Monti nickte wie in Trance, während ihre Augen immer größer zu werden schienen.

»Ich lese das aus«, fuhr Kevin Schaller fort, »gebe die Parameter hier in mein Programm ein und kann Ihnen ganz genau sagen, zu exakt welchem Zeitpunkt Frau Kracht zwischen 4 :03 und 5 :27 Uhr gestorben ist.«

Jetzt hielt Monti nichts mehr auf ihrem Stuhl. Sie sprang auf, stellte sich vor den etwas verschreckt wirkenden Schaller und legte ihm beide Handflächen auf die Schultern. Für einen Augenblick sah es so aus, als wollte sie ihn schütteln, was Schaller offenbar auch befürchtete, denn sein ganzer Oberkörper verkrampfte sich, und er drehte ausweichend das Gesicht zur Seite.
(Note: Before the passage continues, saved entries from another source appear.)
def decLdp (g d a b e : Nat) (sp : Space) : LdpOp :=
  let q := sp == .quire
  { g := g, d := d, a := a, vb := b, space := sp, ty := bits e 18 3, rd := bits e 11 2, inv := bit e 10, sgn := bit e 9,
    off := signed (bits e 0 9) 9, quire := if q then bits e 13 4 else 0, sk := if q then bits e 24 8 else 0,
    nr := q && bit e 17 }

def ldpRes (e : Nat) (sp : Space) : Bool := sp == .quire || zeros e [(24, 8), (13, 5)]

def encLdpExt (o : LdpOp) : Nat :=
  o.sk * 2 ^ 24 + encSpace o.space * 2 ^ 21 + o.ty * 2 ^ 18 + b2n o.nr * 2 ^ 17 + o.quire * 2 ^ 13 + o.rd * 2 ^ 11 +
    b2n o.inv * 2 ^ 10 + b2n o.sgn * 2 ^ 9 + field o.off 9

def decAtom (g d a b e : Nat) : AtomOp :=
  { g := g, d := d, a := a, b := b, c := bits e 25 7, op := bits e 20 5, team := bit e 18, ty := bits e 15 3,
    ord := bits e 13 2, scope := bits e 10 3, off := signed (bits e 0 9) 9 }

def encAtomExt (o : AtomOp) : Nat :=
  o.c * 2 ^ 25 + o.op * 2 ^ 20 + b2n o.team * 2 ^ 18 + o.ty * 2 ^ 15 + o.ord * 2 ^ 13 + o.scope * 2 ^ 10 + field o.off 9

def decCctl (g a b e : Nat) : CctlOp :=
  { g := g, a := a, priv := bit e 18, rd := bits e 11 2, off := signed (b * 2 ^ 9 + bits e 0 9) 16 }

def encCctlExt (op : Nat) (o : CctlOp) : Nat := op * 2 ^ 20 + b2n o.priv * 2 ^ 18 + o.rd * 2 ^ 11 + field (o.off) 9

def decFence (g d a b e : Nat) : Except Reject Instr :=
  let res := d == 0 && a == 0 && b == 0 && zeros e [(20, 12), (18, 1), (0, 13)]
  let sc := bit e 19
  let scope := bits e 13 3
  match bits e 16 2 with
  | 1 => accept (res && !sc) (.fenceAcq g scope)
  | 2 => accept (res && !sc) (.fenceRel g scope)
  | 3 => accept res (if sc then .fenceSc g scope else .fenceAr g scope)
  | _ => .error .subOp

/-- BIT (R86): the sub-operation and SAT. -/
def decBit (g d a sub : Nat) (x : Option Bool) : Except Reject Instr :=
  let o : L2Op Bool := { g := g, d := d, a := a, x := x }
  match sub with
  | 0 => accept true (.popc o)
  | 1 => accept true (.clz o)
  | 2 => accept true (.ctz o)
  | 3 => accept true (.brev o)
  | 4 => accept true (.iabs o)
  | 5 => accept true (.ineg o)
  | _ => .error .subOp

/-- XCALL (R230, R250). -/
def decXcall (g d a b e : Nat) : Except Reject Instr :=
  let off := signed (bits e 0 15) 15
  let plain := zeros e [(25, 7), (15, 5)]
  match bits e 20 5 with
  | 0 => accept plain (.trace g d a b off)
  | 1 => accept true (.march g d a b (bits e 25 7) (bit e 19) (bit e 18) (bits e 15 3) off)
  | 2 => accept (plain && a == 0 && b == 0) (.susp g d off)
  | 3 => accept plain (.samplec g d a b off)
  | _ => .error .subOp

/-- ESC in LX (R248, R274, R276). -/
def decEsc (g d a b e : Nat) : Except Reject Instr :=
  match bits e 20 5 with
  | 0 => accept (zeros e [(0, 20)]) (.cadd g d a b (bits e 25 7))
  | 1 => accept (zeros e [(25, 7), (0, 19)] && a == 0) (if bit e 19 then .crdCnt g d b else .crd g d b)
  | 2 => accept (zeros e [(25, 7), (0, 20)]) (.crpl g d a b)
  | 3 => accept (zeros e [(25, 7), (0, 19)]) (.rnd g d a b (bit e 19))
  | 4 => accept (zeros e [(25, 7), (0, 13)] && b == 0) (.srd g d a (bit e 19) (bits e 15 4) (bits e 13 2))
  | 5 => accept (zeros e [(25, 7), (15, 4), (0, 13)] && d == 0) (.swr g a b (bit e 19) (bits e 13 2))
  | _ => .error .subOp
»Schaller, Sie sind entweder ein Genie, oder die Aktion hier kostet mich meinen Kopf und ich lande auch in so einem Kellerloch hier unten. Aber Sie haben mir eben die nächsten Ermittlungsschritte verraten. Wahrscheinlich, ohne es zu wissen. Mit Ihrer Hilfe bekomme ich auf jeden Fall einen Durchsuchungsbeschluss für Krachts Haus. Wir werden uns dort noch einmal ganz genau umsehen, mit besonderem Augenmerk auf die Fußbodenheizung im Badezimmer …« Mit diesen Worten trat Monti einen Schritt von dem immer noch erschrocken dreinblickenden IT -Forensiker zurück und sah zu Yao und Jörgensen. »Und gebe Gott, dass sich dort auch eine Fußbodenheizung findet. Außerdem werden wir Krachts Handy und alle anderen im Haus, in seinen Fahrzeugen und in seinen Praxisräumen befindlichen technischen Geräte beschlagnahmen – ob Tablets, PC s und womit man sonst noch eine App zur Steuerung einer Fußbodenheizung bedienen kann.« Monti schnappte sich ihre auf der Schreibtischplatte vor Schaller verstreuten Ermittlungsunterlagen und stürmte zur Tür. Es schien fast so, als habe sie ihre beiden Besucher aus der Rechtsmedizin völlig vergessen, aber dann machte sie plötzlich halt und drehte sich zu den beiden um: »Sabine, danke! Herr Doktor Jörgensen, ebenfalls danke! Schaller, Sie sind ein Genie. Oder auch nicht. Das gilt es herauszufinden. Ich setze jetzt alles auf diese eine Karte. Entweder ich bekomme Kracht wegen Mordes an seiner Frau dran, oder es kracht gewaltig, und ich schiebe demnächst wie vor dreißig Jahren wieder Nachtschichten auf einem Revier. In ein paar Stunden wissen wir mehr. Ich melde mich.« Mit diesen Worten war die Ermittlerin auch schon verschwunden.

»Schönes Wortspiel mit Kracht und krachen lassen«, stellte Jörgensen trocken fest.